It occurs to me this morning that the source of most of humanity’s problems—all the “isms” with which we burden ourselves, including racism, sexism, classism—are really an issue of grammar.

“Oh, Claire, that’s preposterous, you addlepated nannygoat!” you cry (assuming you have taken your slang from an Elizabethan colonel with a handlebar mustache and a name like “Reginald Mockworthy.”).

But au contraire, mon tres bon frere. Because consider this: everybody likes to be the subject, but nobody likes to be the OBJECT. We all want to be the captains of the S.S. Sentence, verbing our way around the vast adjective sea, inflicting our will on the objects who pass in front of or beneath our hull.

We want to be the ones positioning the prepositions. We want to be the ones controlling those dependent clauses and helpless fragments.

We want to DO, rather than be done TO.

“Sam picked up the ball.”

“Sam picked up the check.”

“Sam picked up that chick.”

Sam’s pretty happy to do these things. But he’s not so happy when:

“Sam was picked up by the Czech.”

“Sam was shot down by the young lady he fancied.”

“Sam was hit with the ball.”

Now, one can argue that we are prisoners of language, because it is both an instinctive and cultural modus operandi with regard to personal expression and interpersonal communication. We are all—no matter what Lifetime movies or Hallmark cards tell us—alone inside our heads, struggling to express ourselves while simultaneously seeking (let us hope) to understand others. It’s easy to say that selfishness and egocentrism are quintessential components of self-expression, because we are all subject to the prison of three cubic feet of blood and meat and bone.

But our brains give us another gift as well; the ability to overcome our selfishness and our isolating, literally idiotic (as the Greeks would have it) behavior.

We needn’t embrace an “othering” worldview. A view which says, “only I, or my family, or my peer group, or my religion, or my sinister group of fellows with whom I have entered into a tontine, are real. Everything, and everyONE, else is an object I may manipulate, create, destroy or ignore at my leisure.”

We have a choice.

Thoughts become words. Words become actions. Is the solution to modify our thoughts? Perhaps introduce some creepy Orwellian modifications to improve our regard for the collective welfare of our species and our planet?

I think not.

Language may be the sweet flower that blooms from the soil of one’s mental garden, but it is up to each gardener to till, and to tend, and to plant. It is up to older, more experienced gardeners to guide the youngest as they begin to work their own plots, so the bounty that emerges is not tainted or twisted or stained with lingering and irrational hate.

Aristotle once said, “We are what we repeatedly do.
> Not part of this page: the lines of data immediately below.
@[simp] theorem State.get_ended (s : State) (x : Ending) (p : P) (i : Nat) (h0 : P.recState ≠ p) : (s.ended x).get p i = s.get p i := by
  unfold State.ended
  dsimp only
  rw [State.get_raiseAt (h0 := h0)]
  split
  · simp only [State.get_eq]
    simp only [← State.get_eq]
    rw [State.get_modSession]
    simp only [State.get_eq]
    simp only [← State.get_eq]
    simp
  · rw [State.get_modSession]
    simp only [State.get_eq]
    simp only [← State.get_eq]
    simp

@[simp] theorem State.var_ended (s : State) (x : Ending) (y : V) (i : Nat) (h0 : V.recTriggers ≠ y) : (s.ended x).var y i = s.var y i := by
  unfold State.ended
  dsimp only
  rw [State.var_raiseAt (h0 := h0)]
  split
  · simp only [State.var_eq]
    simp only [← State.var_eq]
    rw [State.var_modSession]
    simp only [State.var_eq]
    simp only [← State.var_eq]
    simp
  · rw [State.var_modSession]
    simp only [State.var_eq]
    simp only [← State.var_eq]
    simp

@[simp] theorem State.timer_ended (s : State) (x : Ending) (y : T) (i : Nat) (h0 : T.eventNotice ≠ y) (h1 : T.recFreeze ≠ y) : (s.ended x).timer y i = s.timer y i := by
  unfold State.ended
  dsimp only
  rw [State.timer_raiseAt (h0 := h0) (h1 := h1)]
  split
  · simp only [State.timer_eq]
    simp only [← State.timer_eq]
    rw [State.timer_modSession]
    simp only [State.timer_eq]
    simp only [← State.timer_eq]
    simp
  · rw [State.timer_modSession]
    simp only [State.timer_eq]
    simp only [← State.timer_eq]
    simp

@[simp] theorem State.now_ended (s : State) (x : Ending) : (s.ended x).now = s.now := by
  unfold State.ended
  dsimp only
  repeat' first
    | rfl
    | (simp; done)
    | rw [State.each_eq (fun s => s.now)]
    | rw [State.when_eq (fun s => s.now)]
    | split
    | intro _

@[simp] theorem State.get_endDue (s : State) (p : P) (i : Nat) (h0 : P.recState ≠ p) : (s.endDue ).get p i = s.get p i := by
  unfold State.endDue
  dsimp only
  repeat' first
    | rfl
    | (simp [h0]; done)
    | rw [State.each_eq (fun s => s.get p i)]
    | rw [State.when_eq (fun s => s.get p i)]
    | split
    | intro _

@[simp] theorem State.var_endDue (s : State) (y : V) (i : Nat) (h0 : V.recTriggers ≠ y) : (s.endDue ).var y i = s.var y i := by
  unfold State.endDue
  dsimp only
  repeat' first
    | rfl
    | (simp [h0]; done)
    | rw [State.each_eq (fun s => s.var y i)]
    | rw [State.when_eq (fun s => s.var y i)]
    | split
    | intro _

@[simp] theorem State.timer_endDue (s : State) (y : T) (i : Nat) (h0 : T.eventNotice ≠ y) (h1 : T.recFreeze ≠ y) : (s.endDue ).timer y i = s.timer y i := by
  unfold State.endDue
  dsimp only
  repeat' first
    | rfl
    | (simp [h0, h1]; done)
    | rw [State.each_eq (fun s => s.timer y i)]
    | rw [State.when_eq (fun s => s.timer y i)]
    | split
    | intro _

@[simp] theorem State.now_endDue (s : State) : (s.endDue ).now = s.now := by
  unfold State.endDue
  dsimp only
  repeat' first
    | rfl
    | (simp; done)
    | rw [State.each_eq (fun s => s.now)]
    | rw [State.when_eq (fun s => s.now)]
    | split
    | intro _

@[simp] theorem State.get_recommit (s : State) (p : P) (i : Nat) (h0 : P.busyReplies ≠ p) (h1 : P.recState ≠ p) : (s.recommit ).get p i = s.get p i := by simp [State.recommit, h0, h1]

@[simp] theorem State.var_recommit (s : State) (y : V) (i : Nat) (h0 : V.recTriggers ≠ y) : (s.recommit ).var y i = s.var y i := by simp [State.recommit, h0]

@[simp] theorem State.timer_recommit (s : State) (y : T) (i : Nat) (h0 : T.eventNotice ≠ y) (h1 : T.recFreeze ≠ y) : (s.recommit ).timer y i = s.timer y i := by simp [State.recommit, h0, h1]

@[simp] theorem State.now_recommit (s : State) : (s.recommit ).now = s.now := by simp [State.recommit]

@[simp] theorem State.get_complete (s : State) (o : Origin) (e : Ev) (st : Status) (data : List Int) (d : Int) (p : P) (i : Nat) (h0 : P.ackCsn ≠ p) (h1 : P.recState ≠ p) : (s.complete o e st data d).get p i = s.get p i := by
  unfold State.complete
  dsimp only
  repeat' first
    | (simp [h0, h1]; done)
    | (simp only [State.get_eq]; first | done | rfl | (simp only [← State.get_eq]; first | done | rfl | (simp [h0, h1]; done)))
    | split

@[simp] theorem State.var_complete (s : State) (o : Origin) (e : Ev) (st : Status) (data : List Int) (d : Int) (y : V) (i : Nat) (h0 : V.ackSeen ≠ y) (h1 : V.crossingLost ≠ y) (h2 : V.recTriggers ≠ y) : (s.complete o e st data d).var y i = s.var y i := by
  unfold State.complete
  dsimp only
  repeat' first
    | (simp [h0, h1, h2]; done)
    | (simp only [State.var_eq]; first | done | rfl | (simp only [← State.var_eq]; first | done | rfl | (simp [h0, h1, h2]; done)))
    | split

@[simp] theorem State.timer_complete (s : State) (o : Origin) (e : Ev) (st : Status) (data : List Int) (d : Int) (y : T) (i : Nat) (h0 : T.eventNotice ≠ y) (h1 : T.recFreeze ≠ y) : (s.complete o e st data d).timer y i = s.timer y i := by
  unfold State.complete
  dsimp only
  repeat' first
    | (simp [h0, h1]; done)
    | (simp only [State.timer_eq]; first | done | rfl | (simp only [← State.timer_eq]; first | done | rfl | (simp [h0, h1]; done)))
    | split

@[simp] theorem State.now_complete (s : State) (o : Origin) (e : Ev) (st : Status) (data : List Int) (d : Int) : (s.complete o e st data d).now = s.now := by
  unfold State.complete
  dsimp only
  repeat' first
    | rfl
    | (simp; done)
    | rw [State.each_eq (fun s => s.now)]
    | rw [State.when_eq (fun s => s.now)]
    | split
    | intro _

@[simp] theorem State.get_finish (s : State) (o : Origin) (e : Ev) (st : Status) (data : List Int) (rs : List Fld) (d : Int) (p : P) (i : Nat) (h0 : P.ackCsn ≠ p) (h1 : P.busyReplies ≠ p) (h2 : P.recState ≠ p) : (s.finish o e st data rs d).get p i = s.get p i := by
  unfold State.finish; split <;> simp [h0, h1, h2]

@[simp] theorem State.var_finish (s : State) (o : Origin) (e : Ev) (st : Status) (data : List Int) (rs : List Fld) (d : Int) (y : V) (i : Nat) (h0 : V.ackSeen ≠ y) (h1 : V.crossingLost ≠ y) (h2 : V.recTriggers ≠ y) : (s.finish o e st data rs d).var y i = s.var y i := by
  unfold State.finish; split <;> simp [h0, h1, h2]

@[simp] theorem State.timer_finish (s : State) (o : Origin) (e : Ev) (st : Status) (data : List Int) (rs : List Fld) (d : Int) (y : T) (i : Nat) (h0 : T.eventNotice ≠ y) (h1 : T.recFreeze ≠ y) : (s.finish o e st data rs d).timer y i = s.timer y i := by
  unfold State.finish; split <;> simp [h0, h1]

@[simp] theorem State.now_finish (s : State) (o : Origin) (e : Ev) (st : Status) (data : List Int) (rs : List Fld) (d : Int) : (s.finish o e st data rs d).now = s.now := by
  unfold State.finish; split <;> simp

@[simp] theorem State.get_noteDispatch (s : State) (o : Origin) (p : P) (i : Nat) : (s.noteDispatch o).get p i = s.get p i := by
  unfold State.noteDispatch; split <;> rfl

@[simp] theorem State.var_noteDispatch (s : State) (o : Origin) (y : V) (i : Nat) : (s.noteDispatch o).var y i = s.var y i := by
  unfold State.noteDispatch; split <;> rfl

@[simp] theorem State.timer_noteDispatch (s : State) (o : Origin) (y : T) (i : Nat) : (s.noteDispatch o).timer y i = s.timer y i := by
  unfold State.noteDispatch; split <;> rfl

@[simp] theorem State.now_noteDispatch (s : State) (o : Origin) : (s.noteDispatch o).now = s.now := by
  unfold State.noteDispatch; split <;> simp

@[simp] theorem State.get_entered (s : State) (o : Origin) (b : Body) (p : P) (i : Nat) (h0 : P.ackCsn ≠ p) : (s.entered o b).get p i = s.get p i := by
  unfold State.entered; split <;> simp [h0]

@[simp] theorem State.var_entered (s : State) (o : Origin) (b : Body) (y : V) (i : Nat) (h0 : V.ackSeen ≠ y) (h1 : V.crossingLost ≠ y) : (s.entered o b).var y i = s.var y i := by
  unfold State.entered; split <;> simp [h0, h1]

@[simp] theorem State.timer_entered (s : State) (o : Origin) (b : Body) (y : T) (i : Nat) : (s.entered o b).timer y i = s.timer y i := by
  unfold State.entered; split <;> simp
Excellence, then, is not an act, but a habit.” And if we want to eliminate the darker blooms that besmirch our collective garden on this blue rock—if we want to weed out the nasty briars that encircle our limbs like chains—we must first strike the weeds of ignorance and fear from our own beds.

Free will is a bitch, huh? But the results speak for themselves…if we’re lucky.

And now, because I hate to leave you without a visual aid, here is Bianca Beauchamp, illustrating the importance of proper gardening. Or something like that. Remember, I was just talking about gardens, and she…oh, you’re not even reading this bit, anyway.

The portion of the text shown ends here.